/-- The invocation begins (rule R323); `t7` is the arrival of its start on TC7. -/
def State.begin (s : State) (c t7 : Nat) : Nat × State :=
  let x := s.ctx c
  let step := x.step + 1
  let replayed := s.rpMode c == 2
  let taken := if replayed then s.ledgerTake 256 c (s.hg c 0x314).toNat else (none, s)
  let entries := taken.1
  let s := taken.2
  let good : Bool := match entries with
    | none => false
    | some l => l.all fun e => dw e 2 = w32 step.toNat ∧ dw e 3 = w32 (step.toNat / 2 ^ 32)
  if replayed && !good then (cARG, s.setHg c 0x31C (s.hg c 0x31C ||| 2))
  else
    let l := if replayed then entries.getD [] else []
    let s := if replayed then s.setHg c 0x314 (s.hg c 0x314 + w32 l.length) else s
    let s := s.setCtx c { x with
      state := .running, step := step, pend := none, missed := false, abandoned := false, timedOut := false,
      sums := (0, 0, 0), digest := 0, issued := x.lists.map fun _ => 0, waits := [], deadline := t7 + (s.hg c 0x130).toNat,
      replay := l.dropLast, replayEnd := l.getLast?, ledgerLost := 0 }
    let s := s.restoreGates c false
    let s := s.setCtx c { s.ctx c with placement := s.pickPlacement c }
    let mask := match l.find? fun e => fld (dw e 0) 0 4 = 5 with
      | some e => dw e 4 &&& 0xFFFFFF
      | none => s.hg c 0x134
    let s := if x.batch then s.setHg c 0x138 mask else s
    let s := ((s.setHg c (acctOff 0) (w32 step.toNat)).setHg c (acctOff 1) (w32 (step.toNat / 2 ^ 32)))
    let s := if x.batch ∧ s.rpMode c = 1 then s.ledgerWrite c (ledgerEntry c 5 0 0xFFFFFF 0 step [mask]) else s
    (cOK, (s.maybeEnd c).sweep)

/-- CK_STAT.BUSY (rule R368). DESIGN CHOICE, assumption 32. -/
def State.ckBusy (s : State) : Bool := bit (s.reg 0x10358) 0

/-- A start of context `c` arrives (rules R323, R368). -/
def State.start (s : State) (c : Nat) : Nat × State :=
  let x := s.ctx c
  if x.state = .free ∨ x.state = .faulted ∨ x.tearing ≠ none then (cARG, s)
  else if x.state = .running ∨ s.ckBusy ∨ x.pend ≠ none then
    if x.pend ≠ none then (cOK, s.acct16 c 29 16)
    else (cOK, s.setCtx c { x with pend := some (s.now 7) })
  else s.begin c (s.now 7)

/-- A pending start begins once its context is ADMITTED (rule R323). -/
def State.startPending (s : State) (c : Nat) : State :=
  let x := s.ctx c
  match x.pend with
  | none => s
  | some t =>
    if x.state = .admitted ∧ x.tearing = none ∧ !s.ckBusy then ((s.setCtx c { x with pend := none }).begin c t).2 else s

/-- TC7 reaches the deadline of a running invocation (rule R324). -/
def State.deadlineMiss (s : State) (c : Nat) : State :=
  let x := s.ctx c
  if x.state = .running ∧ !x.missed ∧ x.deadline ≤ s.now 7 then
    (((s.setCtx c { x with missed := true }).acct16 c 27 0).intRaise .headgate 2).lastCode .headgate cDEADLINE_MISS
  else s

/-! Teardown (rules R344, R348, R349). -/

/-- The teardown of a context begins: issue stops, PENDING is cleared, and what has not started is discarded. DEDUCED, assumption 29. -/
def State.tearDown (s : State) (c cause lcn : Nat) : State :=
  let x := s.ctx c
  if x.tearing ≠ none ∨ x.state = .free ∨ x.state = .faulted then s
  else
    let left := if x.state = .running
      then (List.range x.lists.length).foldl (fun n i => n + (s.listTotal c i - x.issued.getD i 0)) 0 else 0
    s.setCtx c { x with pend := none, cause := BitVec.ofNat 8 cause,
                        tearing := some { cause := cause, lcn := lcn, discarded := left } }

/-- Every residency tag of a context is invalidated (rule R160). -/
def State.dropTags (s : State) (keep : Tag → Bool) : State :=
  { s with head := { s.head with tags := s.head.tags.filter keep } }

/-- A context is freed: its gates, windows and admission go (rules R321, R346). -/
def State.freeCtx (s : State) (c : Nat) : State :=
  let x := s.ctx c
  let gates := s.gates.filter fun p => p.1 < x.gateBase || x.gateBase + x.gateCnt ≤ p.1
  let s := { s with gates := gates }
  (s.dropTags fun t => t.ctx ≠ c).setCtx c ctxReset

/-- The teardown of a context completes, once no command of it runs (rule R349); an invocation that it ends has the end CODE
TEARDOWN. DEDUCED, assumption 29. -/
def State.tornDown (s : State) (c : Nat) : State :=
  let x := s.ctx c
  match x.tearing with
  | none => s
  | some t =>
    if s.ctxRuns c then s else
    let s := s.setCtx c { x with abandonAll := true }
    let s := s.intRaise .headgate 4
    let s := s.dropTags fun g => g.ctx ≠ c
    let r := { recOf cTEARDOWN 0xF1 t.lcn s.stamp s.stamp with w4 := t.discarded, w5 := t.cause }
    let s := s.crWrite c (r.words c x.step)
    let s := if x.state = .running then s.closeInvocation c cTEARDOWN else s
    let s := s.setCtx c { s.ctx c with state := .faulted, tearing := none }
    let s := s.acct16 c 29 0
    let s := (s.errCapture .headgate cTEARDOWN 0 c 0).lastCode .headgate cTEARDOWN
    let s := s.intRaise .headgate 3
    let s := s.faultEvent .headgate 2 cTEARDOWN 0 c 0 0
    let s := s.sweep
    if x.revoke then s.freeCtx c else s

/-- RESTART of a FAULTED context (rule R350). -/
def State.restartCtx (s : State) (c : Nat) : Nat × State :=
  if (s.ctx c).state ≠ .faulted then (cARG, s)
  else
    let s := s.restoreGates c true
    (cOK, (s.setCtx c { s.ctx c with state := .admitted }).sweep)

/-- The starts of slots when some entries of the table go: `keep` says for each entry whether it stays. -/
def keptSlots (keep : List Bool) (m : Cells Nat) : Cells Nat :=
  m.filterMap fun p =>
    let i := p.1 / 128
    if keep.getD i false then some (128 * (keep.take i).countP id + p.1 % 128, p.2) else none

/-- Revocation of the images in a list (rules R321, R329); the slots of the others keep their starts (rule R332). -/
def State.revokeImages (s : State) (gone : Image → Bool) : State :=
  let dead := s.head.images.filter gone
  let keep := s.head.images.flatMap fun i => i.slots.map fun _ => !gone i
  let s := { s with head := { s.head with images := s.head.images.filter (fun i => !gone i), slotAt := keptSlots keep s.head.slotAt } }
  let s := (dead.flatMap (·.ctxs)).foldl (fun s c =>
    let x := s.ctx c
    if x.state = .running ∨ x.tearing ≠ none then
      (s.setCtx c { x with revoke := true, bound := [] }).tearDown c cTEARDOWN 0xFFFFFF
    else s.freeCtx c) s
  if s.head.images.isEmpty then ((s.setReg 0x10100 0).setReg 0x10104 0).setReg 0x10108 0 else s

/-- Every context that was RUNNING is torn down for a supply or temperature excursion, and every residency tag goes (rule
R454). -/
def State.excursionTear (s : State) : State :=
  (s.live.foldl (fun s p => s.tearDown p.1 cDEGRADED 0xFFFFFF) s).dropTags fun _ => false

/-! Accounting (rules R351, R353). -/

/-- The first `n` accounting words from word 20 on, which begin with the accumulators, and the INVALID capture are cleared: six at
admission (rules R90, R92), eleven by ACCT_SNAP.CLEAR (rule R353). -/
def State.clearSums (s : State) (c n : Nat) : State :=
  let s := (List.range n).foldl (fun s w => s.setHg c (acctOff (20 + w)) 0) s
  (List.range 5).foldl (fun s w => s.setHg c (0x200 + 4 * w) 0xFFFFFFFF) s

/-- ACCT_SNAP (rule R353). DEDUCED, assumption 47. -/
def State.acctSnap (s : State) (c : Nat) (clear : Bool) : State :=
  let s := s.setHg c (acctOff 31) s.stamp
  let s := (List.range 32).foldl (fun s w => s.setReg (0x10180 + 4 * w) (s.hg c (acctOff w))) s
  let s := (List.range 5).foldl (fun s w => s.setReg (0x10200 + 4 * w) (s.hg c (0x200 + 4 * w))) s
  let s := s.bumpWrap 0x10164 1
  if clear then s.clearSums c 11 else s

end Sys2Proof.Machine
end

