/-- The weights of the two sides of a row joined: of sides in order, those of one row in one entry. -/
def joinRows (l : List (Side × Nat)) : FpM (List (Side × Nat)) := do
  let rows ← l.foldlM (fun acc q => do
    match acc with
    | (s, w) :: rest =>
      if s.slot / 2 = q.1.slot / 2 then
        let v ← fAdd w q.2
        return (s, v) :: rest
      else return q :: acc
    | [] => return [q]) ([] : List (Side × Nat))
  return rows.reverse

/-- A stage block with Σ w·abᵀ over the general rows and box weights on its diagonal. -/
def addRows (base : Mat) (rows : List (Side × Nat)) (fa fb : Side → List Nat) (nr nc : Nat) (box : Nat → Option Nat) (sym : Bool) :
    FpM Mat :=
  let gen := rows.filter fun r => r.1.box.isNone
  (List.range nr).mapM fun i => (List.range nc).mapM fun j => do
    let (i', j') := if sym then (min i j, max i j) else (i, j)
    let left ← gen.mapM fun r => fMul r.2 ((fa r.1).getD i' f0)
    let sum ← fDot left (gen.map fun r => (fb r.1).getD j' f0)
    let v ← fAdd (base.at_ i' j') sum
    match (if i = j then box i else none) with
    | some w => fAdd v w
    | none => return v

/-- The weight on the box of a variable. -/
def boxWeight (rows : List (Side × Nat)) (input : Bool) (i : Nat) : Option Nat :=
  (rows.find? fun q => q.1.box == some (input, i)).map (·.2)

/-- The factors of a stage: P of the next stage, L_g, Kt, and the columns of K. -/
structure Factor where
  pNext : Mat
  lg : Mat
  kt : Mat
  kc : Mat

/-- One stage of the block Riccati recursion: its factors and P, or none where the Cholesky factorisation fails. -/
def Prob.riccatiStage (p : Prob) (z : Iter) (j : Nat) (pk : Mat) : FpM (Option (Factor × Mat)) := do
  let n := p.n
  let m := p.m
  let c := p.costOf j
  let ws ← (p.pairsAt z j).mapM fun q => do
    let w ← q.1.weight q.2
    return (q.1, w)
  let rows ← joinRows ws
  let qt ← addRows c.q rows (·.c) (·.c) n n (boxWeight rows false) true
  let st ← addRows c.s rows (·.dd) (·.c) m n (fun _ => none) false
  let rt ← addRows c.r rows (·.dd) (·.dd) m m (boxWeight rows true) true
  let a := p.aAt j
  let b := p.bAt j
  let pb ← pk.times b m
  let pa ← pk.times a n
  let bt := b.flip m
  let at_ := a.flip n
  let g ← (List.range m).mapM fun i => (List.range m).mapM fun l => do
    let (i', l') := (min i l, max i l)
    let v ← fDot (bt.getD i' []) (Mat.col pb l')
    fAdd (rt.at_ i' l') v
  match ← cholesky true g with
  | none => return none
  | some lg =>
    let kt ← (List.range m).mapM fun i => (List.range n).mapM fun l => do
      let v ← fDot (bt.getD i []) (Mat.col pa l)
      fAdd (st.at_ i l) v
    let kc ← (List.range n).mapM fun l => cholSolve lg (Mat.col kt l)
    let pn ← (List.range n).mapM fun i => (List.range n).mapM fun l => do
      let (i', l') := (min i l, max i l)
      let v ← fDot (at_.getD i' []) (Mat.col pa l')
      let s1 ← fAdd (qt.at_ i' l') v
      let t ← fDot (Mat.col kt i') (kc.getD l' [])
      fSub s1 t
    return some ({ pNext := pk, lg := lg, kt := kt, kc := kc }, pn)

/-- The recursion over the stages below `k`, with the factors from stage `k` on, and P₀. -/
def Prob.riccati (p : Prob) (z : Iter) (k : Nat) (pk : Mat) (fs : List Factor) : FpM (Option (List Factor × Mat)) :=
  match k with
  | 0 => return some (fs, pk)
  | j + 1 => do
    match ← p.riccatiStage z j pk with
    | none => return none
    | some (f, pn) => p.riccati z j pn (f :: fs)

/-- factor() (rules R268, R269): the factors by stage and, where x₀ is a variable, the Cholesky factor of P₀. -/
def Prob.factors (p : Prob) (z : Iter) : FpM (Option (List Factor × Mat)) := do
  let k := p.stages
  let ws ← (p.pairsAt z k).mapM fun q => do
    let w ← q.1.weight q.2
    return (q.1, w)
  let rows ← joinRows ws
  let pn ← addRows (p.costOf k).q rows (·.c) (·.c) p.n p.n (boxWeight rows false) true
  match ← p.riccati z k pn [] with
  | none => return none
  | some (fs, p0) =>
    if p.free0 then
      match ← cholesky true p0 with
      | none => return none
      | some l0 => return some (fs, l0)
    else return some (fs, [])

/-! The Newton step (rule R268). -/

/-- The right-hand sides of the pairs (t, λ) and (s, η) of a side: −tλ and −sη, and what a corrector adds to each. -/
structure Target where
  tl : Nat
  se : Nat

/-- rhs_affine() of a side. -/
def Side.affine (s : Side) (q : Pair) : FpM Target := do
  let a ← fMul q.t q.l
  let b ← if s.soft then fMul q.s q.e else pure f0
  return { tl := fNeg a, se := fNeg b }

/-- rhs_corrector() of a side: −Δt·Δλ + sig·rho is added for each pair (rule R269). -/
def Side.corrector (s : Side) (base : Target) (d : Pair) (centre : Nat) : FpM Target := do
  let add := fun v a b => do
    let p ← fMul a b
    let c ← fAdd (fNeg p) centre
    fAdd v c
  let tl ← add base.tl d.t d.l
  let se ← if s.soft then add base.se d.s d.e else pure base.se
  return { tl := tl, se := se }

/-- A side in the elimination: its weight and yᵢ, where Δλ = w·(y − ∂g·Δz); `r` is its inequality residual and `rs` that of its slack.
DEDUCED, assumption 11. -/
def sideRhs (s : Side) (q : Pair) (k : Target) (r rs : Nat) : FpM (Nat × Nat) := do
  let w ← s.weight q
  let a ← fDiv k.tl q.l
  let y ← fSub a r
  if s.soft then
    let h ← s.stiff q
    let b ← fDiv k.se q.s
    let c ← fSub rs b
    let e ← fDiv c h
    let v ← fAdd y e
    return (w, v)
  else return (w, y)

/-- Δt, Δλ, Δs and Δη of a side from the change `v` of its gᵢ. DEDUCED, assumption 11. -/
def Side.recover (s : Side) (q : Pair) (k : Target) (wy : Nat × Nat) (r rs v : Nat) : FpM Pair := do
  let vr ← fAdd v r
  if s.soft then
    let a ← fSub wy.2 v
    let dl ← fMul wy.1 a
    let h ← s.stiff q
    let b ← fDiv k.se q.s
    let c ← fSub dl rs
    let c ← fAdd c b
    let ds ← fDiv c h
    let e ← fMul q.e ds
    let e ← fSub k.se e
    let de ← fDiv e q.s
    let dt ← fAdd vr ds
    return { t := dt, l := dl, s := ds, e := de }
  else
    let a ← fMul q.l vr
    let a ← fSub k.tl a
    let dl ← fDiv a q.t
    return { t := vr, l := dl, s := f0, e := f0 }

/-- The linear recursion backward (rule R268): from the stage vectors of the stages below `k` and p of stage `k`, the vectors k and p
by stage. DEDUCED, assumption 11. -/
def Prob.linearBack (p : Prob) (fs : List Factor) (qv rv bv : Mat) (k : Nat) (pk : List Nat) (ks ps : Mat) : FpM (Mat × Mat) :=
  match k with
  | 0 => return (ks, pk :: ps)
  | j + 1 => do
    let f := fs.getD j { pNext := [], lg := [], kt := [], kc := [] }
    let pb ← f.pNext.mul (bv.getD j [])
    let h ← (pb.zip pk).mapM fun q => fAdd q.1 q.2
    let g ← (List.range p.m).mapM fun i => do
      let v ← fDot (Mat.col (p.bAt j) i) h
      fAdd ((rv.getD j []).getD i f0) v
    let kv ← cholSolve f.lg g
    let pv ← (List.range p.n).mapM fun i => do
      let v ← fDot (Mat.col (p.aAt j) i) h
      let a ← fAdd ((qv.getD j []).getD i f0) v
      let t ← fDot (Mat.col f.kt i) kv
      fSub a t
    p.linearBack fs qv rv bv j pv (kv :: ks) (pk :: ps)

/-- Δuₖ = −K·Δxₖ − kₖ and Δxₖ₊₁ forward, `n` stages from stage `k` and Δxₖ on (rule R268). -/
def Prob.forward (p : Prob) (fs : List Factor) (ks bv : Mat) (k n : Nat) (dx : List Nat) : FpM (Mat × Mat) :=
  match n with
  | 0 => return ([dx], [])
  | j + 1 => do
    let f := fs.getD k { pNext := [], lg := [], kt := [], kc := [] }
    let du ← (List.range p.m).mapM fun i => do
      let v ← fDot (Mat.col f.kc i) dx
      fSub (fNeg v) ((ks.getD k []).getD i f0)
    let next ← (List.range p.n).mapM fun i => do
      let a ← fDot ((p.aAt k).getD i []) dx
      let b ← fDot ((p.bAt k).getD i []) du
      let v ← fAdd a b
      fAdd v ((bv.getD k []).getD i f0)
    let rest ← p.forward fs ks bv (k + 1) j next
    return (dx :: rest.1, du :: rest.2)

#####

▶ [PROBLEM TO WORK ON] What is needed is a verbatim copy of every line in the records above from the one containing "let c ← fAdd c b" down to the one containing "f0, e := f0", both included, and nothing more.

▶ [FINAL ANSWER]
    let c ← fAdd c b
    let ds ← fDiv c h
    let e ← fMul q.e ds
    let e ← fSub k.se e
    let de ← fDiv e q.s
    let dt ← fAdd vr ds
    return { t := dt, l := dl, s := ds, e := de }
  else
    let a ← fMul q.l vr
    let a ← fSub k.tl a
    let dl ← fDiv a q.t
    return { t := vr, l := dl, s := f0, e := f0 }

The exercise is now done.